/-- The accepting step of a command that passes validation. -/
theorem step_command {s : State} {op : Op} {rest : List Event} (hidle : s.phase = Phase.idle) (hkey : s.keyLen = 16#64)
    (hc : s.countC op ≠ 0#64) (hd : s.countD op ≠ 0#64)
    (hport : s.port = .request (packReq Kind.csrw 0#64 op.word) :: rest) : step s = .next (s.started op rest) := by
  rw [step_decoded_request hport (decodeReq_command op), exec_command_idle (s := s.takeRequest rest) hidle]
  rcases State.accept_cases (s.takeRequest rest) op with ⟨hk, _⟩ | ⟨_, h, _⟩ | ⟨_, _, _, e⟩
  · exact absurd hkey hk
  · exact absurd h (not_or.mpr ⟨by cases op <;> exact hc, by cases op <;> exact hd⟩)
  · rw [e]
    cases op <;> rfl

/-- The engine's turn in INIT. -/
theorem step_init {s : State} {rest : List Event} (hinit : s.phase = Phase.init) (hport : s.port = .engine :: rest) :
    step s = .next (s.setPort rest).initialised := by
  rw [step_engine hport, engineTurn_ok (i := .init) (by rw [State.setPort_phase, hinit]; rfl)]
  exact execInit_eq _

/-- A command that passes validation, and INIT. -/
theorem run_command_init {s : State} {op : Op} {rest : List Event} (hidle : s.phase = Phase.idle)
    (hkey : s.keyLen = 16#64) (hc : s.countC op ≠ 0#64) (hd : s.countD op ≠ 0#64)
    (hport : s.port = .request (packReq Kind.csrw 0#64 op.word) :: .engine :: rest) :
    run 2 s = .next ((s.started op (.engine :: rest)).setPort rest).initialised :=
  run_step (step_command hidle hkey hc hd hport) (run_step (step_init rfl rfl) rfl)

/-- The started and initialised state is a function of the inputs: every other register has been overwritten. -/
theorem initialised_inputsOnly (s : State) (op : Op) (pending rest : List Event) :
    ((s.inputsOnly.started op pending).setPort rest).initialised =
      ((s.started op pending).setPort rest).initialised := by
  cases op <;> rfl

/-- Settles O49: both runs lead to the initialised state of their inputs, and these are the same. -/
theorem nothingCarriesOverBetweenRuns : Obligations.NothingCarriesOverBetweenRuns := by
  intro s t op rest hs ht hkey hc hd hport hports hkeyLen hmsgLen hC hD hkeyBytes hmsgBytes hcap hdraws
  have hinputs : t.inputsOnly = s.inputsOnly := by
    simp only [State.inputsOnly, hkeyLen, hmsgLen, hC, hD, hkeyBytes, hmsgBytes, hcap, hdraws]
  have hcounts : t.countC op = s.countC op ∧ t.countD op = s.countD op := by
    cases op
    · exact ⟨hC, hD⟩
    · exact ⟨rfl, rfl⟩
  refine ⟨_, run_command_init hs hkey hc hd hport, ?_⟩
  rw [run_command_init ht (hkeyLen.trans hkey) (hcounts.1 ▸ hc) (hcounts.2 ▸ hd) (hports.trans hport),
    ← initialised_inputsOnly t, hinputs, initialised_inputsOnly]

end Sys2Proof.Machine
end

section
/-! The engine's turn (spec/10_state.md R27) and the machine right after reset (R49). -/

namespace Sys2Proof.Machine

open Sys2Proof

/-- Settles O6: with no event pending, and with its turn scheduled first, the engine's turn is the selected meaning. -/
theorem stepRunsTheMicroOperationOfPhase : Obligations.StepRunsTheMicroOperationOfPhase := by
  intro s i hdecode
  exact ⟨fun hport => step_uop hport hdecode,
    fun rest hport => (step_engine hport).trans (engineTurn_ok (s := s.setPort rest) hdecode)⟩

/-- Settles O9: both ways to the engine's turn, in IDLE and in a reserved phase. -/
theorem engineHasNoStepInIdleOrReservedPhases : Obligations.EngineHasNoStepInIdleOrReservedPhases := by
  intro s
  refine ⟨fun hidle hport => ?_, fun rest hidle hport => ?_, fun hres hport => ?_, fun rest hres hport => ?_⟩
  · exact (step_nil hport).trans (engineTurn_idle hidle)
  · exact (step_engine hport).trans (engineTurn_idle (s := s.setPort rest) hidle)
  · exact (step_nil hport).trans (engineTurn_reserved hres)
  · exact (step_engine hport).trans (engineTurn_reserved (s := s.setPort rest) hres)

/-- Where KEY_LEN is not 16, acceptance takes InvalidKeyLength with the outcome cleared (R184, R211). -/
theorem State.accept_keyLen {s : State} (hkey : s.keyLen ≠ 16#64) (op : Op) :
    s.accept op = s.clearOutcome.errorEntry .invalidKeyLength := if_pos hkey

/-- Settles O11: the values are those of `resetWith`; the engine waits in IDLE, and KEY_LEN = 0 fails validation. -/
theorem resetLeavesTheListedValues : Obligations.ResetLeavesTheListedValues := by
  rintro cap s rfl
  have hkey : (State.resetWith cap).keyLen ≠ 16#64 := by
    show (0#64 : Word) ≠ 16#64
    decide
  refine ⟨rfl, rfl, rfl, rfl, rfl, rfl, rfl, rfl, rfl, rfl, rfl, rfl, rfl, rfl, rfl, rfl, rfl, rfl, rfl,
    fun _ => rfl, fun _ => rfl, ?_, ?_, ?_⟩
  · exact (step_nil rfl).trans (engineTurn_idle rfl)
  · exact (execHash_idle rfl).trans (by rw [State.accept_keyLen hkey]; rfl)
  · exact (execHash24_idle rfl).trans (by rw [State.accept_keyLen hkey]; rfl)

end Sys2Proof.Machine
end

section
/-! The buffers along a step (spec/20_memory.md R60, R66): a byte write inside the space, reset, or nothing touches them. -/

namespace Sys2Proof.Machine

open Sys2Proof

/-- Two states with the same buffers and the same capacity. -/
structure SameBuffers (s t : State) : Prop where
  key : t.key = s.key
  msg : t.msg = s.msg
  msgCap : t.msgCap = s.msgCap

/-! ### What each operation does to the buffers -/

theorem State.accept_sameBuffers (s : State) (op : Op) : SameBuffers s (s.accept op) := by
  rcases State.accept_cases s op with ⟨_, e⟩ | ⟨_, _, e⟩ | ⟨_, _, _, e⟩ <;> rw [e] <;> exact ⟨rfl, rfl, rfl⟩

theorem State.configWrite_sameBuffers (s : State) (addr wdata : Word) : SameBuffers s (s.configWrite addr wdata) := by
  rw [State.configWrite_keeps s addr wdata _ rfl]
  exact ⟨rfl, rfl, rfl⟩

theorem exec_uop_sameBuffers {s t : State} {i : Instr} (hd : decodeUop s.phase = .ok i) (he : exec i s = .next t) :
    SameBuffers s t := by
  rw [exec_uop_keeps hd he]
  exact ⟨rfl, rfl, rfl⟩

@[simp] theorem State.memWrite_msgCap (s : State) (sp : Space) (addr wdata : Word) :
    (s.memWrite sp addr wdata).msgCap = s.msgCap := by
  rw [State.memWrite_keeps s sp addr wdata _ rfl]

/-- A request that is no byte write leaves the buffers alone. -/
theorem serveRequest_buffers {w : ReqWord} {s t : State} (h : serveRequest w s = .next t) :
    SameBuffers s t ∨ ∃ sp addr wdata, t = s.memWrite sp addr wdata := by
  rcases serveRequest_effects h with ⟨v, rfl⟩ | rfl | ⟨_, _, rfl⟩ | ⟨_, _, rfl⟩ | ⟨_, addr, wdata, rfl⟩ | ⟨_, hwrite⟩
  · exact .inl ⟨rfl, rfl, rfl⟩
  · exact .inl ⟨rfl, rfl, rfl⟩
  · exact .inl (s.accept_sameBuffers .hash)
  · exact .inl (s.accept_sameBuffers .hash24)
  · exact .inl (s.configWrite_sameBuffers addr wdata)
  · exact .inr hwrite

/-- Everything a step can do to the buffers: nothing, one byte write of a request, or reset. -/
theorem step_buffers {s t : State} (h : step s = .next t) :
    SameBuffers s t ∨
    (∃ rest sp addr wdata, t = (s.takeRequest rest).memWrite sp addr wdata) ∨
    (∃ rest, t = (s.setPort rest).resetEvent) := by
  rcases step_cases h with ⟨u, _, rfl, rfl, _⟩ | ⟨u, i, rfl, hd, he, _⟩ | ⟨w, rest, _, he⟩ | ⟨rest, _, ht⟩
  · exact .inl ⟨rfl, rfl, rfl⟩
  · obtain ⟨hkey, hmsg, hcap⟩ := exec_uop_sameBuffers hd he
    exact .inl ⟨hkey, hmsg, hcap⟩
  · rcases serveRequest_buffers he with ⟨hkey, hmsg, hcap⟩ | hwrite
    · exact .inl ⟨hkey, hmsg, hcap⟩
    · exact .inr (.inl ⟨rest, hwrite⟩)
  · exact .inr (.inr ⟨rest, ht⟩)

/-! ### The canonical form and the bounds -/

/-- The canonical form and the bounds read the buffers and the capacity alone. -/
theorem BuffersWf.of_sameBuffers {s t : State} (h : BuffersWf s) (e : SameBuffers s t) : BuffersWf t where
  keyRising := e.key ▸ h.keyRising
  msgRising := e.msg ▸ h.msgRising
  keyInside := e.key ▸ h.keyInside
  msgInside := by rw [e.msg, e.msgCap]; exact h.msgInside

/-- No byte is listed after reset. -/
theorem buffersWf_resetWith (cap : Word) : BuffersWf (State.resetWith cap) := ⟨rfl, rfl, rfl, rfl⟩

/-- A byte write is dropped, or lies below the capacity of its space, where it keeps the form and the bound (R66). -/
theorem BuffersWf.memWrite {s : State} (h : BuffersWf s) (sp : Space) (addr wdata : Word) :
    BuffersWf (s.memWrite sp addr wdata) := by
  rcases State.memWrite_cases s sp addr wdata with ⟨e, _⟩ | ⟨_, hinside, e⟩ <;> rw [e]
  · exact h
  · cases sp with
    | key =>
      exact { h with
        keyRising := Buffer.wf_write h.keyRising _ _
        keyInside := Buffer.below_write h.keyInside hinside _ }
    | msg =>
      exact { h with
        msgRising := Buffer.wf_write h.msgRising _ _
        msgInside := Buffer.below_write h.msgInside hinside _ }

/-- Settles O47: a step leaves the buffers alone, writes one byte inside its space, or empties them by reset. -/
theorem buffersStayCanonicalAndInside : Obligations.BuffersStayCanonicalAndInside := by
  refine ⟨buffersWf_resetWith, fun s t hwf hstep => ?_⟩
  rcases step_buffers hstep with hsame | ⟨rest, sp, addr, wdata, rfl⟩ | ⟨rest, rfl⟩
  · exact ⟨hwf.of_sameBuffers hsame, hsame.msgCap⟩
  · have htaken : BuffersWf (s.takeRequest rest) := hwf.of_sameBuffers ⟨rfl, rfl, rfl⟩
    exact ⟨htaken.memWrite sp addr wdata, State.memWrite_msgCap _ sp addr wdata⟩
  · exact ⟨(buffersWf_resetWith s.msgCap).of_sameBuffers ⟨rfl, rfl, rfl⟩, rfl⟩

end Sys2Proof.Machine
end

section
/-! The three decoders against the encoder (spec/30_encoding.md R90 to R108): each reads back what the other writes, and
what is reserved is named. -/

namespace Sys2Proof.Machine

open Sys2Proof

/-! ### Decoding an encoding -/

/-- Settles O1: the round trip of each of the fifteen constructors. -/
theorem decodingReadsBackEveryEncoding : Obligations.DecodingReadsBackEveryEncoding := by
  intro i
  cases i with
  | csrr addr => exact Laws.RoundTrip.csrr addr
  | csrw addr wdata => exact Laws.RoundTrip.csrw addr wdata
  | keyw addr wdata => exact Laws.RoundTrip.keyw addr wdata
  | msgw addr wdata => exact Laws.RoundTrip.msgw addr wdata
  | hash => exact Laws.RoundTrip.hash
  | hash24 => exact Laws.RoundTrip.hash24
  | init => exact Laws.RoundTrip.init
  | ldblk => exact Laws.RoundTrip.ldblk
  | ldtail => exact Laws.RoundTrip.ldtail
  | xin => exact Laws.RoundTrip.xin
  | crnd => exact Laws.RoundTrip.crnd
  | xout => exact Laws.RoundTrip.xout
  | xff => exact Laws.RoundTrip.xff
  | frnd => exact Laws.RoundTrip.frnd
  | fold => exact Laws.RoundTrip.fold

/-- A code that is the encoding of a well-formed instruction decodes to it. -/
theorem decode_of_encode {i : Instr} {code : Code} (hwf : i.wellFormed = true) (h : encode i = code) :
    decode code = .ok i :=
  h ▸ decodingReadsBackEveryEncoding i hwf

/-- Settles O3: each word is the encoding of its instruction. -/
theorem specWordsDecodeToTheirInstructions : Obligations.SpecWordsDecodeToTheirInstructions :=
  ⟨decode_of_encode rfl rfl, decode_of_encode rfl rfl, decode_of_encode rfl rfl, decode_of_encode rfl rfl,
    decode_of_encode rfl rfl, decode_of_encode rfl rfl, decode_of_encode rfl rfl, decode_of_encode rfl rfl,
    decode_of_encode rfl rfl, decode_of_encode rfl rfl, decode_of_encode rfl rfl, decode_of_encode rfl rfl,
    decode_of_encode rfl rfl, decode_of_encode rfl rfl, decode_of_encode rfl rfl⟩

/-! ### Encoding what was decoded -/

/-- The second look-up of R105 leaves no CSRW of a command word (assumption 8), and its encoding is the CSRW read. -/
theorem decodeCsrw_readsBack (addr wdata : Word) :
    (decodeCsrw addr wdata).wellFormed = true ∧
    encode (decodeCsrw addr wdata) = .req (packReq Kind.csrw addr wdata) := by
  rcases decodeCsrw_cases addr wdata with ⟨ha, hw, e⟩ | ⟨ha, hw, e⟩ | ⟨hplain, e⟩ <;> rw [e]
  · exact ⟨rfl, by rw [ha, hw]; rfl⟩
  · exact ⟨rfl, by rw [ha, hw]; rfl⟩
  · exact ⟨by simpa [Instr.wellFormed, Op.word, imp_iff_not_or] using hplain, rfl⟩

/-- A word of a given kind is packed from that kind and its operands (R90). -/
theorem packReq_of_kind {w : ReqWord} {k : BitVec 3} (h : reqKind w = k) : packReq k (reqAddr w) (reqData w) = w :=
  h ▸ packReq_fields w

/-- What the request decoder accepts encodes back to the word read, but for the data that a read ignores (R92). -/
theorem decodeReq_readsBack {w : ReqWord} {i : Instr} (h : decodeReq w = .ok i) :
    i.wellFormed = true ∧
    (encode i = .req w ∨ i = .csrr (reqAddr w) ∧ w = packReq Kind.csrr (reqAddr w) (reqData w)) := by
  rcases decodeReq_cases w with ⟨hk, e⟩ | ⟨hk, e⟩ | ⟨hk, e⟩ | ⟨hk, e⟩ | ⟨_, e⟩ | ⟨_, e⟩ | ⟨_, e⟩ | ⟨_, e⟩ <;>
    rw [e] at h <;> cases h
  · exact ⟨rfl, .inr ⟨rfl, (packReq_of_kind hk).symm⟩⟩
  · obtain ⟨hwf, hencode⟩ := decodeCsrw_readsBack (reqAddr w) (reqData w)
    exact ⟨hwf, .inl (hencode.trans (congrArg _ (packReq_of_kind hk)))⟩
  · exact ⟨rfl, .inl (congrArg _ (packReq_of_kind hk))⟩
  · exact ⟨rfl, .inl (congrArg _ (packReq_of_kind hk))⟩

• • • • •

Exercise aim:
Read through the listing and copy each line in which the word "hinputs" occurs.

Reply:
  have hinputs : t.inputsOnly = s.inputsOnly := by
    ← initialised_inputsOnly t, hinputs, initialised_inputsOnly]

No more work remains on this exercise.